A backlog in sentence reviews has led to compensation claims of up to £9,000 each

Murderers, rapists and kidnappers have received compensation totalling hundreds of thousands of pounds from the Government after complaining that delays in their parole hearings breached their human rights.

The Parole Board has admitted that a backlog of cases has forced it to pay out more than £300,000 in the past three years to compensate scores of prisoners for "distress" caused by the delays.

The total bill for compensation in 2012 was more than £100,000 and includes a £9,000 payout to a murderer who sued the authorities when they missed the deadline for deciding whether he should be freed on parole.

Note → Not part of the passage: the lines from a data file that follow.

/-- Events leave the queue only by a completed EVENT read or a device reset: every other command leaves the queue's records
in place at its head (R175, R177). -/
def Obligations.EventsLeaveOnlyByEventReads : Prop :=
  ∀ (c : Instr) (s t : State), (∀ p, c ≠ .eventRead p) → c ≠ .deviceReset → exec c s = .next t → s.events <+: t.events

/-! ### The command unit and the commands of the classifier and the configuration -/

/-- The command unit (R170) in its two acts. Idle, it takes the slot loaded first, which becomes EXECUTING; while a slot is
EXECUTING none is taken, a STATUS read reports it, a COMMAND frame to it is rejected and a RESPONSE read finds it NOT-READY.
Its own two refusals (R171): an undefined code is answered UNKNOWN, and a ring field above 3 BAD-VALUE, whatever the command;
the slot alone changes. An answer is a record of 32 bytes that echoes code and ring field, with the status in byte 2, a zero
and the result (R182); the status codes are those of section 12.2. That a row may stand for both acts with nothing between
them, as the answers below then read, is the model's choice (log 12). -/
def Obligations.CommandUnitRefusesAndAnswers : Prop :=
  (let commands : CommandPart → List (Nat × Instr) := fun part =>
    [(0x01, .setMode part), (0x02, .writeRegion part), (0x03, .readRegion part), (0x04, .configureRing part),
      (0x05, .readRing part), (0x06, .setInterval part), (0x07, .openRing part), (0x08, .checkpoint part),
      (0x09, .rollback part), (0x0A, .closeRing part), (0x0B, .resetRing part)]
   (∀ (s : State) (i : SlotId) (rest : List SlotId) (rec : List Byte), s.inReset = false →
    (∀ k b, s.slot k ≠ .executing b) → s.loadOrder = i :: rest → s.slot i = .loaded rec →
    let taken := { s.setSlot i (.executing rec) with loadOrder := rest }
    s.commandAt .whole = some (i, rec) ∧ taken.commandAt .answers = some (i, rec) ∧ taken.commandAt .whole = none ∧
    (∀ p ∈ commands .takes, byteAt rec 0 = p.1 → exec p.2 s = .next taken) ∧
    (byteAt rec 0 = 0 ∨ 0x0B < byteAt rec 0 → exec (.unknownCommand .takes) s = .next taken) ∧
    byteAt (statusRecord taken) (1 + i.val) = 2 ∧
    (s.frame = none → s.frameWait = false →
      (∀ body : List Byte, 32 ≤ body.length → exec (.commandFrame i body) taken = .next
        ({ taken with sdo := List.replicate (1 + body.length) 0 }.setRejected i true)) ∧
      exec (.responseRead i (.whole 32)) taken = .next
        { taken with sdo := [0, 0, 0, 0x0B] ++ List.replicate 29 0 })) ∧
   ∀ (s : State) (part : CommandPart) (i : SlotId) (rec : List Byte), s.inReset = false →
    s.commandAt part = some (i, rec) →
    (byteAt rec 0 = 0 ∨ 0x0B < byteAt rec 0 →
      exec (.unknownCommand part) s = .next (s.answerSlot i rec .unknown [])) ∧
    (3 < byteAt rec 1 → ∀ p ∈ commands part, byteAt rec 0 = p.1 →
      exec p.2 s = .next (s.answerSlot i rec .badValue []))) ∧
  (∀ (s : State) (i : SlotId) (rec : List Byte) (st : Status) (result : List Byte), result.length ≤ 28 →
    ∃ out, (s.answerSlot i rec st result).slot i = .answered out ∧ out.length = 32 ∧ byteAt out 0 = byteAt rec 0 ∧
      byteAt out 1 = byteAt rec 1 ∧ byteAt out 2 = st.code ∧ byteAt out 3 = 0 ∧
      out.drop 4 = result ++ List.replicate (28 - result.length) 0 ∧
      s.answerSlot i rec st result = { s.setSlot i (.answered out) with loadOrder := s.loadOrder.erase i }) ∧
  ∀ p ∈ [(Status.done, 0x01), (.started, 0x02), (.busy, 0x03), (.badState, 0x04), (.badValue, 0x05), (.notConfig, 0x06),
      (.notRun, 0x07), (.ringsOpen, 0x08), (.scoreHigh, 0x09), (.unknown, 0x0A), (.notReady, 0x0B)], p.1.code = p.2

/-- SET_MODE (R27), its checks in their order; an accepted change asks for a pass. -/
def Obligations.SetModeAnswers : Prop :=
  ∀ (s : State) (part : CommandPart) (i : SlotId) (rec : List Byte), s.inReset = false →
    s.commandAt part = some (i, rec) →
    byteAt rec 0 = 0x01 → byteAt rec 1 ≤ 3 →
    exec (.setMode part) s = .next
      (if 1 < byteAt rec 4 then s.answerSlot i rec .badValue []
       else if byteAt rec 4 = s.mode.code then s.answerSlot i rec .done []
       else if byteAt rec 4 = 1 then ({ s with mode := .run }.askPass).answerSlot i rec .done []
       else if ∀ r, (s.ring r).phase = .closed then ({ s with mode := .config }.askPass).answerSlot i rec .done []
       else s.answerSlot i rec .ringsOpen [])

/-- WRITE_REGION (R30): NOT-CONFIG in RUN; in CONFIG BAD-VALUE for an index above 11, an enable or class out of its codes,
or a base or mask with a low bit set; otherwise the entry takes the five fields together, and nothing else changes. -/
def Obligations.WriteRegionReplacesOneEntry : Prop :=
  ∀ (s : State) (part : CommandPart) (i : SlotId) (rec : List Byte) (r : RingId), s.inReset = false →
    s.commandAt part = some (i, rec) →
    byteAt rec 0 = 0x02 → byteAt rec 1 = r.val →
    (s.mode = .run → exec (.writeRegion part) s = .next (s.answerSlot i rec .notConfig [])) ∧
    (s.mode = .config →
      (11 < byteAt rec 4 ∨ 1 < byteAt rec 5 ∨ 2 < byteAt rec 6 ∨ fieldAt rec 8 5 % 4096 ≠ 0 ∨
        fieldAt rec 16 5 % 4096 ≠ 0) →
      exec (.writeRegion part) s = .next (s.answerSlot i rec .badValue [])) ∧
    (s.mode = .config → ∀ k : Fin 12, byteAt rec 4 = k.val → byteAt rec 5 ≤ 1 → byteAt rec 6 ≤ 2 →
      fieldAt rec 8 5 % 4096 = 0 → fieldAt rec 16 5 % 4096 = 0 →
      exec (.writeRegion part) s = .next ((s.setRegion k
        { enable := byteAt rec 5 == 1, base := BitVec.ofNat 40 (fieldAt rec 8 5), mask := BitVec.ofNat 40 (fieldAt rec 16 5),
          cls := if byteAt rec 6 = 0 then .pass else if byteAt rec 6 = 1 then .journal else .guard,
          ring := r }).answerSlot i rec .done []))

/-- READ_REGION (R31), in either mode: BAD-VALUE for an index above 11 and, by the command unit, for a ring field above 3;
otherwise, whatever the ring field, DONE with the entry's enable, base, mask, class and ring as they stand. No state
changes apart from the slot that holds the answer. -/
def Obligations.ReadRegionReturnsTheEntry : Prop :=
  ∀ (s : State) (part : CommandPart) (i : SlotId) (rec : List Byte), s.inReset = false →
    s.commandAt part = some (i, rec) →
    byteAt rec 0 = 0x03 →
    ((3 < byteAt rec 1 ∨ 11 < byteAt rec 4) → exec (.readRegion part) s = .next (s.answerSlot i rec .badValue [])) ∧
    (∀ k : Fin 12, byteAt rec 1 ≤ 3 → byteAt rec 4 = k.val →
      ∃ res, exec (.readRegion part) s = .next (s.answerSlot i rec .done res) ∧
      res.length = 17 ∧ byteAt res 0 = k.val ∧ byteAt res 1 = flagBit (s.region k).enable ∧
      byteAt res 2 = (match (s.region k).cls with
        | .pass => 0
        | .journal => 1
        | .guard => 2) ∧ byteAt res 3 = (s.region k).ring.val ∧
      fieldAt res 4 5 = (s.region k).base.toNat ∧ fieldAt res 12 5 = (s.region k).mask.toNat)

/-- CONFIGURE_RING (R3): BAD-STATE outside CLOSED, BAD-VALUE when a parameter fails, and otherwise DONE: the configuration
is replaced and the six positions become 0, in either device mode; everything else of the ring and of the bridge stays.
The parameter checks and the configuration they pass stand byte by byte (R2, R182). -/
def Obligations.ConfigureRingChecksAndStores : Prop :=
  (∀ (s : State) (part : CommandPart) (i : SlotId) (rec : List Byte) (r : RingId), s.inReset = false →
    s.commandAt part = some (i, rec) →
    byteAt rec 0 = 0x04 → byteAt rec 1 = r.val →
    ((s.ring r).phase ≠ .closed → exec (.configureRing part) s = .next (s.answerSlot i rec .badState [])) ∧
    ((s.ring r).phase = .closed → configOf rec = none →
      exec (.configureRing part) s = .next (s.answerSlot i rec .badValue [])) ∧
    ∀ c, (s.ring r).phase = .closed → configOf rec = some c →
      exec (.configureRing part) s = .next ((s.setRing r { s.ring r with
        config := c, release := 0, produce := 0, live := 0, nextSeq := 0, epoch := 0, frontier := 0 }).answerSlot i rec
        .done [])) ∧
  ∀ rec : List Byte,
    (configOf rec = none ↔
      fieldAt rec 8 5 % 4096 ≠ 0 ∨
      ¬(fieldAt rec 4 4 = 0 ∨ (16 ≤ fieldAt rec 4 4 ∧ fieldAt rec 4 4 ≤ 262144 ∧ fieldAt rec 4 4 % 16 = 0)) ∨
      (fieldAt rec 4 4 ≠ 0 ∧ 2 ^ 40 < fieldAt rec 8 5 + 128 * fieldAt rec 4 4) ∨
      (fieldAt rec 4 4 ≠ 0 ∧ fieldAt rec 20 4 ≠ 0 ∧ fieldAt rec 4 4 - 1 < fieldAt rec 20 4) ∨
      (fieldAt rec 4 4 = 0 ∧ fieldAt rec 20 4 ≠ 0) ∨
      1 < byteAt rec 13 ∨ 5 < byteAt rec 14 ∨ 1 < byteAt rec 15) ∧
    ∀ c, configOf rec = some c →
      c.base.toNat = fieldAt rec 8 5 ∧ c.cells = fieldAt rec 4 4 ∧ c.tag.toNat = fieldAt rec 16 2 ∧
      c.policy = (if byteAt rec 13 = 0 then .refuse else .breaks) ∧ c.highWater = fieldAt rec 20 4 ∧
      c.interval.val = byteAt rec 14 ∧ c.pin = (byteAt rec 15 == 1)

/-- READ_RING (R21): DONE in every ring state with the ring status record, and no state changes apart from the slot. Every
field of the ring can be read back from the bits of the record (R183), the durable frontier too, as its distance below the
newest sequence number, for a timer whose expiry has been taken (log 19 says what a timer at 0 reads as). The codes are
those of section 12.2. -/
def Obligations.ReadRingReportsTheRing : Prop :=
  (∀ (s : State) (part : CommandPart) (i : SlotId) (rec : List Byte) (r : RingId), s.inReset = false →
    s.commandAt part = some (i, rec) →
    byteAt rec 0 = 0x05 → byteAt rec 1 = r.val →
    exec (.readRing part) s = .next (s.answerSlot i rec .done (ringResult (s.ring r)))) ∧
  (∀ x : Ring, (x.epoch ≠ 0 → (x.nextSeq - 1 - x.frontier).toNat < 2 ^ 18) → x.inFlight < 64 →
    x.release < 2 ^ 18 → x.live < 2 ^ 19 → x.lastCause ≠ .noJournal → x.config.cells % 16 = 0 → x.config.cells ≤ 262144 →
    (∀ t, x.timer = some t → 1 ≤ t ∧ t ≤ 5000000) → x.touched.length ≤ 256 → x.score ≤ 255 →
    let b := ringResult x
    b.length = 28 ∧ fieldAt b 0 4 = x.epoch.toNat ∧ fieldAt b 4 8 = x.nextSeq.toNat ∧
    (x.epoch = 0 → fieldAt b 12 3 % 2 ^ 18 = 0) ∧
    (x.epoch ≠ 0 → x.frontier = x.nextSeq - 1 - BitVec.ofNat 64 (fieldAt b 12 3 % 2 ^ 18)) ∧
    fieldAt b 12 3 / 2 ^ 18 = x.inFlight ∧
    fieldAt b 15 3 % 2 ^ 18 = x.release ∧ fieldAt b 15 3 / 2 ^ 18 % 8 = x.phase.state.code ∧
    fieldAt b 15 3 / 2 ^ 21 = x.phase.sub.code ∧ fieldAt b 18 3 % 2 ^ 19 = x.live ∧
    fieldAt b 18 3 / 2 ^ 19 % 8 = x.lastCause.code ∧ fieldAt b 18 3 / 2 ^ 22 = flagBit x.complete ∧
    fieldAt b 21 2 % 2 ^ 15 * 16 = x.config.cells ∧ fieldAt b 21 2 / 2 ^ 15 = flagBit x.highArmed ∧
    fieldAt b 23 2 % 2 ^ 13 = (match x.timer with
      | none => 0
      | some t => (t + 999) / 1000) ∧
    fieldAt b 23 2 / 2 ^ 13 = flagBit x.fullArmed ∧ fieldAt b 25 2 = x.touched.length ∧ byteAt b 27 = x.score) ∧
  (∀ p ∈ [(Phase.closed, 0, 0), (.openingDrain, 1, 1), (.openingScan, 1, 2), (.openingMark, 1, 4), (.active, 2, 0),
      (.checkpointingDrain, 3, 1), (.checkpointingMark, 3, 4), (.rollingDrain, 4, 1), (.rollingRestore, 4, 3),
      (.rollingMark, 4, 4), (.closingDrain, 5, 1), (.broken, 6, 0)],
    p.1.state.code = p.2.1 ∧ p.1.sub.code = p.2.2) ∧
  (∀ p ∈ [(Cause.none, 0), (.full, 1), (.recordFailed, 2), (.markFailed, 3), (.restoreFailed, 4), (.checksum, 5),
      (.score, 6), (.sequence, 7), (.noJournal, 8)], p.1.code = p.2) ∧
  flagBit true = 1 ∧ flagBit false = 0
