/-- A request in hand that gets a place leaves no request in hand. -/
theorem Placed.traffic {s u : State} {q : HostRequest} (h : Placed s q u) (law : s.Carries (inHand q.tag))
    (uncounted : (s.tagEntry q.tag).bind (·.counted) = none) : TrafficLaw u := by
  refine (trafficLaw_iff u).2 ?_
  cases h with
  | answered st data => exact law.respond _ _ _ fun h => (Nat.zero_add _).symm
  | decided src => exact law.decide _ fun h => (Nat.zero_add _).symm
  | counted src r => exact (law.countWrite r uncounted).decide _ fun h => (Nat.zero_add _).symm
  | steered r cell =>
    refine law.setRing r _ rfl fun h => ?_
    simp [Ring.steers, inHand, List.countP_append, List.countP_singleton]
    omega
  | context k r free active =>
    rw [countWrite_setCtx]
    have kept : (s.countWrite r q.tag).ctx k = none := by
      rw [countWrite_eq]
      exact free
    refine (law.countWrite r uncounted).setCtx k _ fun h => ?_
    rw [kept, standsIn_holds h (by simp [CtxPhase.holds]), toNat_beq_tag]
    exact (Nat.zero_add _).symm

/-- A read that is no longer steered goes on. -/
theorem Passed.traffic {s u : State} {q : HostRequest} (h : Passed s q u) (law : s.Carries (inHand q.tag)) :
    TrafficLaw u := by
  refine (trafficLaw_iff u).2 ?_
  cases h with
  | answered st data => exact law.respond _ _ _ fun h => (Nat.zero_add _).symm
  | decided src => exact law.decide _ fun h => (Nat.zero_add _).symm

/-- A request that has just been taken is in hand, and no ring counts it (R157). -/
theorem enrol_carries (law : TrafficLaw s) (q : HostRequest) (free : s.tagEntry q.tag = none) :
    (s.enrol q).Carries (inHand q.tag) ∧ ((s.enrol q).tagEntry q.tag).bind (·.counted) = none := by
  obtain ⟨place, hold, count⟩ := law
  refine ⟨⟨fun h => ?_, fun x hx => ?_, fun r => ?_⟩, by simp [State.enrol]⟩
  · have moved := setTag_places s h q.tag (some { kind := q.kind, counted := none, atMemory := false })
    have := place h
    unfold State.enrol
    rw [State.setTag_tagEntry]
    unfold State.inMemory at moved
    by_cases own : h = q.tag
    · subst own
      simp [inHand, free] at *
      omega
    · simp only [inHand, Ne.symm own, own, if_false] at *
      omega
  · unfold State.enrol
    rw [State.setTag_tagEntry]
    split
    · rfl
    · exact hold x hx
  · have moved := setTag_countedFor s r q.tag (some { kind := q.kind, counted := none, atMemory := false })
    simp only [free, countsFor] at moved
    have := count r
    unfold State.enrol
    rw [State.setTag_ring]
    simpa [this] using moved.symm

end

end Sys2Proof.Machine

/-! The traffic law under the acts that move many requests, and under every act (R57, R157). -/

namespace Sys2Proof.Machine

open Safety

/-! ### Bulk releases -/

section
variable {s : State} {a b : HostTag → Nat} (r : RingId)

/-- An event and a request for a pass move no request. -/
theorem State.Carries.raise_askPass (law : s.Carries a) (e : EventBody) : ((s.raise e).askPass).Carries a :=
  law.congr (by simp) (fun k h => by simp) (fun r => by simp) (by simp) (by simp) (by simp) (by simp) (fun r => by simp)

/-- Contexts of which some give up their host writes, and a ring that gives up some steered reads. -/
theorem State.Carries.release (law : s.Carries a) {t : State} (p : Context → Bool) (f : Context → Context) (x : Ring)
    (gone : List Steered) (ctx : ∀ k, t.ctx k = (s.ctx k).map f)
    (freed : ∀ y, p y = true → y.phase.holds ∧ (f y).phase = .forwarded)
    (kept : ∀ y, p y = false → (f y).req = y.req ∧ (f y).phase = y.phase) (rings : t.rings = (s.setRing r x).rings)
    (steered : (gone ++ x.steered).Perm (s.ring r).steered) (inFlight : x.inFlight = (s.ring r).inFlight)
    (hold : t.hold = s.hold) (decided : t.decided = s.decided) (forward : t.forward = s.forward) (tags : t.tags = s.tags)
    (ready : t.ready = s.ready) (given : ∀ h, b h = a h + ((s.writesOf p ++ gone.map fun q =>
      (⟨.ring r, q.req⟩ : Decided)).countP fun d => d.req.tag == h)) : t.Carries b := by
  have ring (q : RingId) : t.ring q = (s.setRing r x).ring q := congrArg (·.get q) rings
  refine law.of_places tags (fun h => ?_) (fun e he => ⟨e, hold ▸ he, rfl⟩) fun q => ?_
  · have contexts := release_contexts s h p f ctx freed kept
    have steering : t.inSteering h + (s.ring r).steers h = s.inSteering h + x.steers h := by
      simpa only [State.inSteering, ring] using setRing_inSteering s h r x
    have split : (s.ring r).steers h = (gone.countP fun q => q.req.tag == h) + x.steers h := by
      rw [Ring.steers, ← steered.countP_eq, List.countP_append, Ring.steers]
    have reads : ((gone.map fun q => (⟨.ring r, q.req⟩ : Decided)).countP fun d => d.req.tag == h) =
        gone.countP fun q => q.req.tag == h := by
      rw [List.countP_map]
      rfl
    have entry : t.tagEntry h = s.tagEntry h := congrArg (·.get h) tags
    have rest : t.inHold h = s.inHold h ∧ t.inQueue h = s.inQueue h ∧ t.inMemory h = s.inMemory h ∧
        t.inReady h = s.inReady h := by
      simp [State.inHold, State.inQueue, State.inMemory, State.inReady, hold, decided, forward, entry, ready]
    rw [given, List.countP_append, reads, places_eq, places_eq]
    omega
  · rw [ring, State.setRing_ring]
    split
    · next e => rw [e, inFlight]
    · rfl

theorem breakReleases_holds (y : Context) (h : y.breakReleases r = true) : y.phase.holds := by
  simp only [Context.breakReleases, Bool.and_eq_true] at h
  unfold CtxPhase.holds
  cases e : y.phase <;> simp_all

theorem afterBreak_of_released (y : Context) (h : y.breakReleases r = true) : (y.afterBreak r).phase = .forwarded := by
  simp [Context.afterBreak, h]

theorem afterBreak_of_kept (y : Context) (h : y.breakReleases r = false) :
    (y.afterBreak r).req = y.req ∧ (y.afterBreak r).phase = y.phase := by
  unfold Context.afterBreak
  rw [if_neg (by simp [h])]
  split <;> exact ⟨rfl, rfl⟩

theorem resetReleases_holds (y : Context) (h : y.resetReleases r = true) : y.phase.holds := by
  simp only [Context.resetReleases, Bool.and_eq_true] at h
  unfold CtxPhase.holds
  cases e : y.phase <;> simp_all

theorem afterReset_of_released (y : Context) (h : y.resetReleases r = true) : (y.afterReset r).phase = .forwarded := by
  simp [Context.afterReset, h]

theorem afterReset_of_kept (y : Context) (h : y.resetReleases r = false) :
    (y.afterReset r).req = y.req ∧ (y.afterReset r).phase = y.phase := by
  unfold Context.afterReset
  rw [if_neg (by simp [h])]
  split <;> exact ⟨rfl, rfl⟩

theorem becomeBroken_traffic (cause : Cause) (law : TrafficLaw s) : TrafficLaw (s.becomeBroken r cause) := by
  rw [becomeBroken_split]
  have stopped : (s.stopJournal r cause).Carries fun h => (s.brokenOff r).countP fun d => d.req.tag == h := by
    refine ((trafficLaw_iff s).1 law).release r (·.breakReleases r) (·.afterBreak r)
      { (s.ring r).broken cause with steered := (s.ring r).steered.filter fun q => !s.steerWaits r q }
      ((s.ring r).steered.filter (s.steerWaits r)) (fun k => mapVec_get ..)
      (fun y h => ⟨breakReleases_holds r y h, afterBreak_of_released r y h⟩) (afterBreak_of_kept r) rfl
      (List.filter_append_perm ..) rfl rfl rfl rfl rfl rfl fun h => (Nat.zero_add _).symm
  exact (trafficLaw_iff _).2 <| (stopped.decideAll (b := fun _ => 0) _ fun h => (Nat.zero_add _).symm).raise_askPass _
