-- ==== Sys2Proof/Config.lean ====
section
/-! DEFINITION. What an implementation fixes (00_scope.md R6) and the free values: the answers and
draws of the environment (10_state.md R31, 70_reset_and_hazards.md R218), which nothing constrains. -/

namespace Sys2Proof

/-- How the environment answers a port call that may hang: it returns a boolean, or it never returns
(20_memory.md R47, R48, R50; 60_exceptions.md R180). `LockAcquire` does not look at the boolean. -/
inductive Reply where
  | returns (ok : Bool)
  | hangs
  deriving DecidableEq, Repr, Inhabited

/-- The CRC function of the CrcEngine (20_memory.md R55): the parameter of which nothing is known, or
the one the test vectors use (93_implementation_defined.md G1). -/
inductive CrcEngine where
  /-- `CRC_INIT` and `crc_step` are the opaque `Config.crcInit`, `Config.crcStep`. -/
  | parameter
  /-- The CRC of entry G1: start 0xFFFFFFFF, polynomial 0x04C11DB7, one word per step, no final xor. -/
  | g1
  deriving DecidableEq, Repr

/-- The parameters of one piece of hardware that the host does not set (00_scope.md R6). The machine
carries them unchanged, so that what is said of every state is said of every such hardware. -/
structure Params where
  /-- `pageSize`, the answer of `getPageSize()` (20_memory.md R49). -/
  pageSize : Word
  /-- `ERASED_WORD`, the content of a word after a successful erase. -/
  erasedWord : Word
  /-- `CRC_INIT` and `crc_step`. -/
  crc : CrcEngine
  /-- `KMAX`, the depth of each record buffer in words. -/
  kmax : Nat
  deriving DecidableEq, Repr

/-- `MAGIC`, the header tag (00_scope.md R6). -/
def Config.magic : Byte := 0xBE

/-- What a flash byte reads as that the memory does not list: a byte of the default `ERASED_WORD`
0xFFFFFFFF (00_scope.md R6). DESIGN CHOICE, log entry 4: the flash content at the start of a run is a
parameter of the run (70_reset_and_hazards.md R216). -/
def Config.blankByte : Byte := 0xFF

/-- Free value: `CRC_INIT` (20_memory.md R55). -/
opaque Config.crcInit : Word

/-- Free value: `crc_step` (20_memory.md R55), a function of its two arguments and nothing more. -/
opaque Config.crcStep : Word → Word → Word

/-- Free value: the `n`-th draw of the environment (00_scope.md R8, 70_reset_and_hazards.md R218). -/
opaque Config.draw : Nat → Word

/-- Free value: the environment's answer to the `n`-th call that may hang. -/
opaque Config.reply : Nat → Reply

/-- Free value: the `n`-th value the spec leaves unspecified (93_implementation_defined.md U6, U9, U13). -/
opaque Config.unspecified : Nat → Word

/-- Free value: `ENTRYCOUNT` when CONFIGURE divides by `slotBytes = 0` (40_geometry_configure.md R90,
R100), a function of the dividend. -/
opaque Config.divByZero : Word → Word

end Sys2Proof
end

The Parole Board yesterday blamed the soaring costs on the increased workload caused by Imprisonment for Public Protection (IPP) sentences introduced in 2003. But a Conservative MP said the figures were "an indictment" of the justice system. "The public will be astonished that people like murderers and rapists can make a profit from proceedings designed to help them get out of prison early," said the Shipley MP Philip Davies. "This is not about wrongful imprisonment."

More than 6,000 people in English jails are serving IPPs, introduced for a range of violent and sexual offences. Courts must set a tariff reflecting the seriousness of the crime, and once this has expired the Parole Board has to consider them on a regular basis for release on licence.

Ministers admitted last year that the average interval between an IPP sentence being referred to the Parole Board for a review and the case being heard – scheduled to be six months – had stretched to seven and a half months. The delays sparked an avalanche of compensation claims under the European Convention on Human Rights, from prisoners claiming their reviews had been unfairly delayed.

Samuel Sturnham, who was jailed for manslaughter in 2007 after killing a man in a pub brawl, won £300 at the High Court after he claimed waiting for his parole review had caused him "anxiety and distress". The parole hearing, when it was eventually held, refused to let him out of prison.

Almost 80 criminals, half of them convicted killers, have received sums ranging from £300 to £9,000 in the past three years, according to figures obtained under freedom of information legislation. In 2010, there were 23 successful claims, amounting to £54,100; in 2011, the totals rose to £156,500, shared between 26 claimants; and last year a record 30 prisoners received £102,550. The successful claimants included 38 murderers, seven rapists and five people serving time for manslaughter.

Jeremy Wright, the Justice minister, said: "We are working closely with the Parole Board to reduce delays to parole hearings. We have increased the number of panel members by 100 in the last five years and doubled the number of hearings heard each month since 2009.

"We are currently piloting video-link hearings to increase speed and efficiency, and replacing the widely criticised and complex IPP scheme with a new regime of tough, determinate sentences."